-- ==== Sys2Proof/Certificates/Slice0/Obligations.lean ====
section
/-! DEFINITION. Sys2Proof/Certificates/Slice0/Obligations.lean: what is claimed of the model. Each docstring says which rules of
the spec its statement formalises, or which log entry of notes/assumptions it rests on. -/

open Sys2Proof Sys2Proof.Machine Sys2Proof.Safety

/-- A step runs the command at the front of the queue on the state with the queue's rest; on an empty queue a cycle passes
(the model's choice, log entry 2). -/
def Obligations.StepTakesTheFrontCommand : Prop :=
  (∀ (c : Instr) (l : List Instr) (s : State), s.pending = c :: l → step s = exec c { s with pending := l })
    ∧ ∀ s : State, s.pending = [] → step s = .next s.passCycle

/-- Every command, in every state, answers a next state: the spec gives each an outcome of its own (R87, R396, R397). -/
def Obligations.NoCommandFaultsOrIsRefused : Prop :=
  ∀ (i : Instr) (s : State), ∃ t, exec i s = .next t

/-- The 64 bytes of a command slot and the command read from them determine each other (R4, R389). -/
def Obligations.NormorSlotsRoundTrip : Prop :=
  (∀ c : Cmd, c.reserved.toNat < 2 ^ 29 → c.guest = none → c.origin = none →
      (encodeCmd c).length = 64 ∧ decodeCmd c.ring (BitVec.ofNat 512 (natLE (encodeCmd c))) = c)
    ∧ ∀ (r : Nat) (w : BitVec 512), natLE (encodeCmd (decodeCmd r w)) = w.toNat

/-- Unit identifiers carry what they name, at every value (R11 to R15). -/
def Obligations.UnitIdentifiersReadBack : Prop :=
  (∀ p : Nat, p < 1024 → ∀ t : Nat, t < 1536 → unitValid (tileUnit p t) = true ∧ unitLevel (tileUnit p t) = 1 ∧ unitPkg (tileUnit p t) = p
      ∧ unitTileRef (tileUnit p t) = t)
    ∧ (∀ p : Nat, p < 1024 → ∀ st : Nat, st < 24 → unitValid (stackUnit p st) = true ∧ unitLevel (stackUnit p st) = 2 ∧ unitPkg (stackUnit p st) = p
      ∧ unitStack (stackUnit p st) = st)
    ∧ (∀ p : Nat, p < 1024 → unitValid (pkgUnit p) = true ∧ unitLevel (pkgUnit p) = 3 ∧ unitPkg (pkgUnit p) = p)
    ∧ (∀ k : Nat, k < 512 → unitValid (pairUnit k) = true ∧ unitLevel (pairUnit k) = 4 ∧ unitPair (pairUnit k) = k)
    ∧ (unitValid domainUnit = true ∧ unitLevel domainUnit = 5)
    ∧ (∀ p : Nat, p < 1024 → ∀ g : Nat, g < 4096 → unitValid (groupUnit p g) = true ∧ unitLevel (groupUnit p g) = 7 ∧ unitPkg (groupUnit p g) = p
      ∧ unitGroup (groupUnit p g) = g)
    ∧ ∀ u : BitVec 32, unitLevel u = 0 ∨ unitLevel u = 6 → unitValid u = false

/-- Numbers are laid out least significant byte first, and read back (R4). -/
def Obligations.BytesAreLittleEndian : Prop :=
  (∀ n v : Nat, (bytesLE n v).length = n ∧ natLE (bytesLE n v) = v % 256 ^ n)
    ∧ (∀ n v i : Nat, i < n → (bytesLE n v)[i]? = some (BitVec.ofNat 8 (v / 256 ^ i)))
    ∧ ∀ l : List Byte, bytesLE l.length (natLE l) = l

/-- Byte stores in canonical form: a write is read back and leaves every other byte; stores that read alike are equal. -/
def Obligations.StackMemoryIsBytesByAddress : Prop :=
  (∀ (m : List Host.Cell) (a c : Nat) (bs : List Byte), Memory.wf m = true →
      cellGet (cellWrite m a bs) c = if a ≤ c then (bs[c - a]?).getD (cellGet m c) else cellGet m c)
    ∧ (∀ (m : List Host.Cell) (a n c : Nat), Memory.wf m = true →
      cellGet (cellZero m a n) c = if a ≤ c ∧ c < a + n then 0 else cellGet m c)
    ∧ ∀ m k : List Host.Cell, Memory.wf m = true → Memory.wf k = true → (∀ a, cellGet m a = cellGet k a) → m = k

/-- The split of R81: floors, the remainder to the first members, every granule given once, in order. -/
def Obligations.DividedWorkIsCutByWeight : Prop :=
  ∀ (w : Nat) (ws : List Nat),
    (shareLens w ws).length = ws.length
      ∧ (ws.sum = 0 → ∀ x ∈ shareLens w ws, x = 0)
      ∧ (0 < ws.sum →
        w - (ws.map fun x => w * x / ws.sum).sum < ws.length
          ∧ (∀ i x : Nat, ws[i]? = some x → (shareLens w ws)[i]? =
            some (w * x / ws.sum + if i < w - (ws.map fun x => w * x / ws.sum).sum then 1 else 0))
          ∧ (shareLens w ws).sum = w)
      ∧ ∀ (a i n : Nat), (shareLens w ws)[i]? = some n → (shareStarts a (shareLens w ws))[i]? = some (a + ((shareLens w ws).take i).sum)

/-- The table of R84. -/
def Obligations.MembersGiveTheOverallStatus : Prop :=
  ∀ (n : Nat) (ms : List (Nat × Outc)),
    let good := fun (m : Nat × Outc) => m.2.status = St.ok ∨ m.2.status = St.throttled
    let failed := fun (m : Nat × Outc) => ¬good m ∧ m.2.status ≠ St.partial
    (ms = [] → (combine n ms).status = St.notReady)
      ∧ (ms ≠ [] → (∀ m ∈ ms, m.2.status = St.ok) → (combine n ms).status = St.ok)
      ∧ ((∀ m ∈ ms, good m) → (∃ m ∈ ms, m.2.status = St.throttled) → (combine n ms).status = St.throttled)
      ∧ (∀ m l, ms = m :: l → (∀ k ∈ ms, failed k) → (combine n ms).status = m.2.status ∧ (combine n ms).reason = m.2.reason)
      ∧ ((∃ m ∈ ms, ¬good m) → (∃ m ∈ ms, ¬failed m) → (combine n ms).status = St.partial)

/-- The member map of R85. -/
def Obligations.MemberMapMarksMembersNotDone : Prop :=
  ∀ (n b : Nat) (ms : List (Nat × Outc)), 1 ≤ n → n ≤ 4096 → (∀ m ∈ ms, m.1 < n) →
    (bitAt (combine n ms).map b = true ↔ ∃ m ∈ ms, ¬(m.2.status = St.ok ∨ m.2.status = St.throttled) ∧
      if n ≤ 64 then m.1 = b else ceilDiv n 64 * b ≤ m.1 ∧ m.1 < ceilDiv n 64 * b + ceilDiv n 64)

/-- R96. -/
def Obligations.NonCanonicalAddressesFault : Prop :=
  (∀ dva : BitVec 64, canonical dva = true ↔ ∀ k : Nat, 57 ≤ k → k < 64 → bitAt dva k = bitAt dva 56)
    ∧ ∀ (t : TileRef) (ctx kind : Nat) (dva : BitVec 64) (s : State), canonical dva = false →
      ∃ e, (Machine.translate t ctx dva kind).result s = (.error e, s) ∧ e.status = St.range ∧ e.reason = Rs.nonCanonical ∧ e.need = none

/-- Codes of every format round-trip through their values; NaNs take the canonical code (R152, R155 to R157). -/
def Obligations.NumberFormatsRoundTrip : Prop :=
  (∀ fmt : Nat, fmt < 10 → ∀ code : Nat, code < 2 ^ fmtBits fmt → (decodeNum fmt code).isNan = false →
      convert fmt false (decodeNum fmt code) = (code, {}))
    ∧ (convert 0 false .nan).1 = 0x7FC00000 ∧ (convert 1 false .nan).1 = 0x7FC0 ∧ (convert 2 false .nan).1 = 0x7E00
    ∧ (convert 3 false .nan).1 = 0x7F ∧ (convert 4 false .nan).1 = 0x7E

____

→ **WORK ORDER**: Copy out each line of the material above, word for word, from the first down to the line containing "the spec its". Add nothing.

→ **ANSWER AREA**:
-- ==== Sys2Proof/Certificates/Slice0/Obligations.lean ====
section
/-! DEFINITION. Sys2Proof/Certificates/Slice0/Obligations.lean: what is claimed of the model. Each docstring says which rules of
the spec its statement formalises, or which log entry of notes/assumptions it rests on. -/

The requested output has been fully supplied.